Asked if he preferred sparring with Harper or Trudeau, Mulcair didn’t hesitate.

“Oh, Harper by a country mile. He was tough -- and fun.”

At a French-language debate during the 2015 election campaign, Mulcair sparred with Harper over whether or not women should be allowed to wear niqabs during citizenship ceremonies. Harper stood behind banning the garment, while Mulcair accused Harper of playing “a dangerous game.”

“It’s not by depriving these women of their citizenship and their right that you’re going to help them,” Mulcair said at the time.

The issue was particularly divisive in Quebec, and the NDP saw an immediate slump in the polls following the debate.

Mulcair admits that it was a turning point in the election.

“I knew it was going to cost us seats.
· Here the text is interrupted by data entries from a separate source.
/-! ### `followLink` -/

@[simp] theorem followLink_params (m : Nat) (s : State) : (followLink m s).params = s.params := (rfl)
@[simp] theorem followLink_biti (m : Nat) (s : State) : (followLink m s).biti = if s.biti = 0 then 15 else s.biti - 1 := rfl
@[simp] theorem followLink_status (m : Nat) (s : State) : (followLink m s).status = s.status := rfl
@[simp] theorem followLink_cause (m : Nat) (s : State) : (followLink m s).cause = s.cause := rfl
@[simp] theorem followLink_stale (m : Nat) (s : State) : (followLink m s).stale = if s.biti = 0 then [] else s.stale := rfl
@[simp] theorem followLink_draws (m : Nat) (s : State) : (followLink m s).draws = s.draws + 1 := rfl
@[simp] theorem followLink_agenda (m : Nat) (s : State) : (followLink m s).agenda = s.agenda := rfl
@[simp] theorem followLink_ports (m : Nat) (s : State) : (followLink m s).ports = s.ports ++ [.streamRead s.wordi.toNat (engineWord s).toNat] := rfl
@[simp] theorem followLink_prod (m : Nat) (s : State) : (followLink m s).prod.toNat = s.prod.toNat := rfl
@[simp] theorem followLink_xsz (m : Nat) (s : State) : (followLink m s).xsz.toNat = s.xsz.toNat := rfl
@[simp] theorem followLink_hxsz (m : Nat) (s : State) : (followLink m s).hxsz.toNat = s.hxsz.toNat := rfl
@[simp] theorem followLink_ltlen (m : Nat) (s : State) : (followLink m s).ltlen.toNat = s.ltlen.toNat := rfl
@[simp] theorem followLink_stream (m : Nat) (s : State) : (followLink m s).stream = s.stream := rfl
@[simp] theorem followLink_streamWord (m : Nat) (s : State) (a : Nat) : streamWord (followLink m s) a = streamWord s a := rfl
@[simp] theorem followLink_link_wf (m : Nat) (s : State) (n : Nat) : Memory.wf n (followLink m s).link = Memory.wf n s.link := rfl
@[simp] theorem followLink_linkEntry (m : Nat) (s : State) (a : Nat) : (linkEntry (followLink m s) a).toNat = (linkEntry s a).toNat := rfl
@[simp] theorem followLink_entryAt (m : Nat) (s : State) (a : Nat) : entryAt (followLink m s) a = entryAt s a := rfl
@[simp] theorem followLink_out_wf (m : Nat) (s : State) (n : Nat) : Memory.wf n (followLink m s).out = Memory.wf n s.out := rfl
@[simp] theorem followLink_outAt (m : Nat) (s : State) (a : Nat) : outAt (followLink m s) a = outAt s a := rfl

/-! ### `resetEvent` -/

@[simp] theorem resetEvent_params (s : State) : (resetEvent s).params = s.params := (rfl)
@[simp] theorem resetEvent_biti (s : State) : (resetEvent s).biti = 15 := rfl
@[simp] theorem resetEvent_status (s : State) : (resetEvent s).status = .idle := rfl
@[simp] theorem resetEvent_cause (s : State) : (resetEvent s).cause = .none := rfl
@[simp] theorem resetEvent_stale (s : State) : (resetEvent s).stale = [] := rfl
@[simp] theorem resetEvent_draws (s : State) : (resetEvent s).draws = s.draws := rfl
@[simp] theorem resetEvent_agenda (s : State) : (resetEvent s).agenda = s.agenda := rfl
@[simp] theorem resetEvent_ports (s : State) : (resetEvent s).ports = s.ports := rfl
@[simp] theorem resetEvent_stream (s : State) : (resetEvent s).stream = s.stream := rfl
@[simp] theorem resetEvent_streamWord (s : State) (a : Nat) : streamWord (resetEvent s) a = streamWord s a := rfl
@[simp] theorem resetEvent_link_wf (s : State) (n : Nat) : Memory.wf n (resetEvent s).link = Memory.wf n s.link := rfl
@[simp] theorem resetEvent_linkEntry (s : State) (a : Nat) : (linkEntry (resetEvent s) a).toNat = (linkEntry s a).toNat := rfl
@[simp] theorem resetEvent_entryAt (s : State) (a : Nat) : entryAt (resetEvent s) a = entryAt s a := rfl
@[simp] theorem resetEvent_out_wf (s : State) (n : Nat) : Memory.wf n (resetEvent s).out = Memory.wf n s.out := rfl
@[simp] theorem resetEvent_outAt (s : State) (a : Nat) : outAt (resetEvent s) a = outAt s a := rfl
@[simp] theorem resetEvent_node (s : State) : (resetEvent s).node.toNat = 0 := rfl
@[simp] theorem resetEvent_wordi (s : State) : (resetEvent s).wordi.toNat = 0 := rfl
@[simp] theorem resetEvent_prod (s : State) : (resetEvent s).prod.toNat = 0 := rfl
@[simp] theorem resetEvent_xsz (s : State) : (resetEvent s).xsz.toNat = 0 := rfl
@[simp] theorem resetEvent_hxsz (s : State) : (resetEvent s).hxsz.toNat = 0 := rfl
@[simp] theorem resetEvent_ltlen (s : State) : (resetEvent s).ltlen.toNat = 0 := rfl
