-- ==== Sys2Proof/Laws/Memory.lean ====
section
/-! SUPPORT. The laws of a memory space: read after write, and that a write keeps the canonical form. -/

namespace Sys2Proof.Machine

variable {w : Nat}

/-- What is found after a write; the form of the list plays no part. -/
theorem find_write (m : Memory w) (a b : Nat) (v : BitVec w) :
    (m.write a v).find b = if b = a then some v else m.find b := by
  induction m with
  | nil => simp [Memory.write, Memory.find]
  | cons c rest ih =>
    obtain ⟨k, x⟩ := c
    simp only [Memory.write]
    split_ifs <;> simp only [Memory.find] <;> (try rw [ih]) <;> split_ifs <;> first | rfl | omega

/-- Read after write, at the same place and elsewhere (20_memory.md R44). -/
theorem read_write (u : Nat → BitVec w) (m : Memory w) (a b : Nat) (v : BitVec w) :
    (m.write a v).read u b = if b = a then v else m.read u b := by
  simp only [Memory.read, find_write m a b v]
  split_ifs <;> rfl

theorem mem_write {m : Memory w} {a : Nat} {v : BitVec w} {c : Nat × BitVec w} (h : c ∈ m.write a v) :
    c = (a, v) ∨ c ∈ m := by
  induction m with
  | nil => simpa [Memory.write] using h
  | cons d rest ih =>
    simp only [Memory.write] at h
    split_ifs at h <;> simp only [List.mem_cons] at h ⊢ <;> tauto

theorem rising_write (m : Memory w) (a : Nat) (v : BitVec w) (h : m.rising = true) : (m.write a v).rising = true := by
  induction m with
  | nil => rfl
  | cons d rest ih =>
    obtain ⟨k, x⟩ := d
    simp only [Memory.rising, Bool.and_eq_true, List.all_eq_true, decide_eq_true_eq] at h
    simp only [Memory.write]
    split_ifs with h1 h2
    · simp only [Memory.rising, Bool.and_eq_true, List.all_eq_true, decide_eq_true_eq]
      refine ⟨fun c hc => ?_, h⟩
      rcases List.mem_cons.mp hc with rfl | hc
      · exact h1
      · exact h1.trans (h.1 c hc)
    · subst h2
      simpa only [Memory.rising, Bool.and_eq_true, List.all_eq_true, decide_eq_true_eq] using h
    · simp only [Memory.rising, Bool.and_eq_true, List.all_eq_true, decide_eq_true_eq]
      refine ⟨fun c hc => ?_, ih h.2⟩
      rcases mem_write hc with rfl | hc
      · show k < a
        omega
      · exact h.1 c hc

/-- A write keeps the canonical form. -/
theorem wf_write {n : Nat} {m : Memory w} {a : Nat} {v : BitVec w} (h : m.wf n = true) (ha : a < n) :
    (m.write a v).wf n = true := by
  simp only [Memory.wf, Bool.and_eq_true, List.all_eq_true, decide_eq_true_eq] at h ⊢
  refine ⟨rising_write m a v h.1, fun c hc => ?_⟩
  rcases mem_write hc with rfl | hc
  · exact ha
  · exact h.2 c hc

theorem rising_of_wf {n : Nat} {m : Memory w} (h : m.wf n = true) : m.rising = true := by
  simp only [Memory.wf, Bool.and_eq_true] at h
  exact h.1

theorem wf_nil (n : Nat) : Memory.wf n ([] : Memory w) = true := rfl

end Sys2Proof.Machine
end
And it was interesting because that’s the way a campaign works. You have time to talk to some of your senior people, and it was fascinating to talk to people even in downtown Toronto saying look, this is the lay of the land, this is the position we’re going to take, this is the probable result. And their strength and their integrity was inspiring, because they said don’t back down, that’s us, those are our principles.”

Former Ontario MPP Jagmeet Singh replaced Mulcair as federal NDP leader last fall. Singh has been criticized for his relatively low profile on Parliament Hill, where he does not hold an elected seat in the House of Commons.

Mulcair said there are rumblings that Singh may run for a byelection in B.C., which he suggested would be wise.

“I think that Canadians have to get to know him better. He’s got tremendous personal qualities, he’s very charismatic, he’s very telegenic. And he’s smart. He grasps stuff quickly. But people just don’t get to see him.”

Asked if he’d offer any pointers for Singh, Mulcair joked that he’s not “his mother-in-law,” but said “if he does call me for advice, I’ll be glad to help him.”

Mulcair is leaving politics to enter a career in academia. He will join the political science department at the Universitie de Montreal, where he will teach students in a new master of environment and sustainable development program.

What his colleagues said

Politicians from across the aisle celebrated Muclair’s last day with speeches that touched on his accomplishments, his character, and, of course, his beard.

Conservative MP Lisa Raitt said Muclair served his constituents with “dignity and respect.”

“His most lasting contribution, the moment at which he truly changed this Parliament for future generations, is when he had the courage to stand for what he believed in, speak truth to power, to do politics differently, and refuse to shave ever,” she said.

“Dare I say it, that not since Abraham Lincoln have such wonderful whiskers become so entwined with a political personality.”

On a more serious note, Raitt said Mulcair earned a reputation for holding other politicians – Conservatives in particular – to account.

“And while the member proved how skilled he was in the House of Commons, mainly at the expense of my former government, that’s not my lasting memory. For me, I will always remember the member for two things: his humour, and his humanity.”

Minister of Transport Marc Garneau thanked Mulcair for “his profound dedication and service to our country.”

“This individual has made a remarkable impact on the lives of Canadians, particularly in Quebec, and has challenged governments to strive to ensure that every Canadian has an opportunity to succeed. There is no doubt that we are all the stronger for it,” he said.

“I feel like it might even be a little bit quiet after his departure,” he joked.

NDP MP Guy Caron praised Mulcair’s ability to connect with everyday people and make them feel “not only that he understands them, but that he will fight for them. And fight he did.”

“His prosecution day after day after day of the Stephen Harper government has been a hallmark of Parliamentary history,” Caron said.

Green Party Leader Elizabeth May said that “the bravest thing we ever saw” was Mulcair’s famous answer on the niqab during the French-language debate.

“And I want to thank the honourable member again for taking a strong stand on the very divisive niqab debate.”